Collès Didactique Interculturel 1
Collès Didactique Interculturel 1
Collès Didactique Interculturel 1
Luc COLLÈS
CRIPEDIS – UCL (Louvain-la-Neuve, Belgique)
Aborder le thème de l’interculturel est une initiative pleine de pièges : il n’est pas toujours
aisé de se frayer un chemin entre les différentes approches qui entendent légitimer des
pratiques interculturelles. Dès lors, avant de proposer une série de méthodologies et de
démarches éducatives sur le sujet, ce qui constitue l’objet essentiel de cet exposé, il m’a
semblé utile de mettre en évidence deux pièges classiques qui guettent les pratiques
interculturelles, notamment en milieu scolaire.

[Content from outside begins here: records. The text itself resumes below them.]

-- ==== Sys2Proof/Machine/Charge.lean ====
section
/-! DEFINITION. What a cell's work costs: the classes of the ledger, spending, allowances and what is left (R281, R484 to R488). -/

namespace Sys2Proof.Machine

/-- Ledger scale of a performance level, U8.8 (17, Performance levels). -/
def ledgerScale (l : BitVec 2) : Nat :=
  match l.toNat with
  | 0 => 0xB7
  | 1 => 0xDA
  | 2 => 0x100
  | _ => 0x155

/-- Add to one of the ledger's wide totals. -/
def State.addTotal (s : State) (sel n : Nat) : State :=
  { s with led := { s.led with totals := assocSet s.led.totals 0 sel (assocGet s.led.totals 0 sel + n) } }

/-- The allowance of a cell for its cell step (R486): that of the open step, of the next where the cell is ahead, or the one an earlier step had where it is behind (R217). -/
def State.allowOf (s : State) (c : Fin 256) : Nat :=
  let k := s.clutch (clutchOf c)
  match (s.cell c).step with
  | none => k.allow
  | some m =>
    if s.step.running && m == s.step.k + 1 then k.allowNext
    else if m < s.step.k then assocGet k.allowPast k.allow m
    else k.allow

/-- Move whole quanta to a cell's spending, its clutch's, and the totals. -/
def State.spend (s : State) (c : Fin 256) (q : Nat) : State :=
  if q = 0 then s
  else
    let x := s.cell c
    let past := (x.spent + q - s.allowOf c) - (x.spent - s.allowOf c)
    let s1 := s.setCell c { x with spent := x.spent + q, reserved := x.reserved - min x.reserved q }
    let key := x.step.getD s.step.k
    let s2 := s1.modClutch (clutchOf c) fun k => { k with spent := assocSet k.spent 0 key (assocGet k.spent 0 key + q) }
    let s3 := (((s2.bump 0xA0200 q).bump 0xA0204 q).bump (0xA0240 + 4 * (clutchOf c).val) q)
    let s4 := ((s3.addTotal 0x100 q).addTotal 0x101 q).addTotal (0x110 + (clutchOf c).val) q
    if past = 0 then s4 else (s4.bump 0xA020C past).addTotal 0x131 past

/-- Charge `n` units of class `i` to a cell (R484). Fractions are kept in 1/262,144 quantum. -/
def State.charge (s : State) (c : Fin 256) (i n : Nat) : State :=
  if n = 0 then s
  else
    let add := n * s.fld (0xA0080 + 4 * i) 15 0 * ledgerScale (s.clutch (clutchOf c)).level
    let t := (s.cell c).frac + add
    ((s.modCell c fun x => { x with frac := t % 262144 }).addTotal (0x120 + i) add).spend c (t / 262144)

/-- Charge the classes counted in cycles or bank lines, by free numbers of units (log entry 9). -/
def State.chargeFree (s : State) (c : Fin 256) (l : List Nat) : State :=
  (s.each l fun s i => s.charge c i (Config.freeUnits s.free i)).tick

/-- The ARITH cycles that pass for a cell up to an event of it (R484, class 13). -/
def State.clocks (s : State) (c : Fin 256) : State := s.chargeFree c [13]

/-- Quanta left: allowance less spent less reserved, clamped at zero and at 2^32 - 1 (R281). -/
def State.quantaLeft (s : State) (c : Fin 256) : Nat :=
  let x := s.cell c
  min 0xFFFFFFFF (s.allowOf c - x.spent - x.reserved)

end Sys2Proof.Machine
end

A. L’objectivation de la culture
Cela est incorrect, surtout aujourd’hui. Il est de plus en plus évident que chaque individu
participe à plusieurs systèmes de références à l’intérieur de chacun des registres culturel,
linguistique, social…L’identité est plurielle et la pluralité est présente au sein de chaque
individu. Il est dès lors particulièrement trompeur de parler de cultures belge ou russe, comme
s’il s’agissait d’un bagage commun, identifiable, porté par chaque individu.
B. La sacralisation de la culture
Durant plusieurs siècles, le monde occidental a été imprégné des valeurs de l’autoritarisme
culturel. Convaincus de la supériorité de notre culture, nous exportions celle-ci sur les cinq
continents et l’imposions à tous les peuples dits primitifs.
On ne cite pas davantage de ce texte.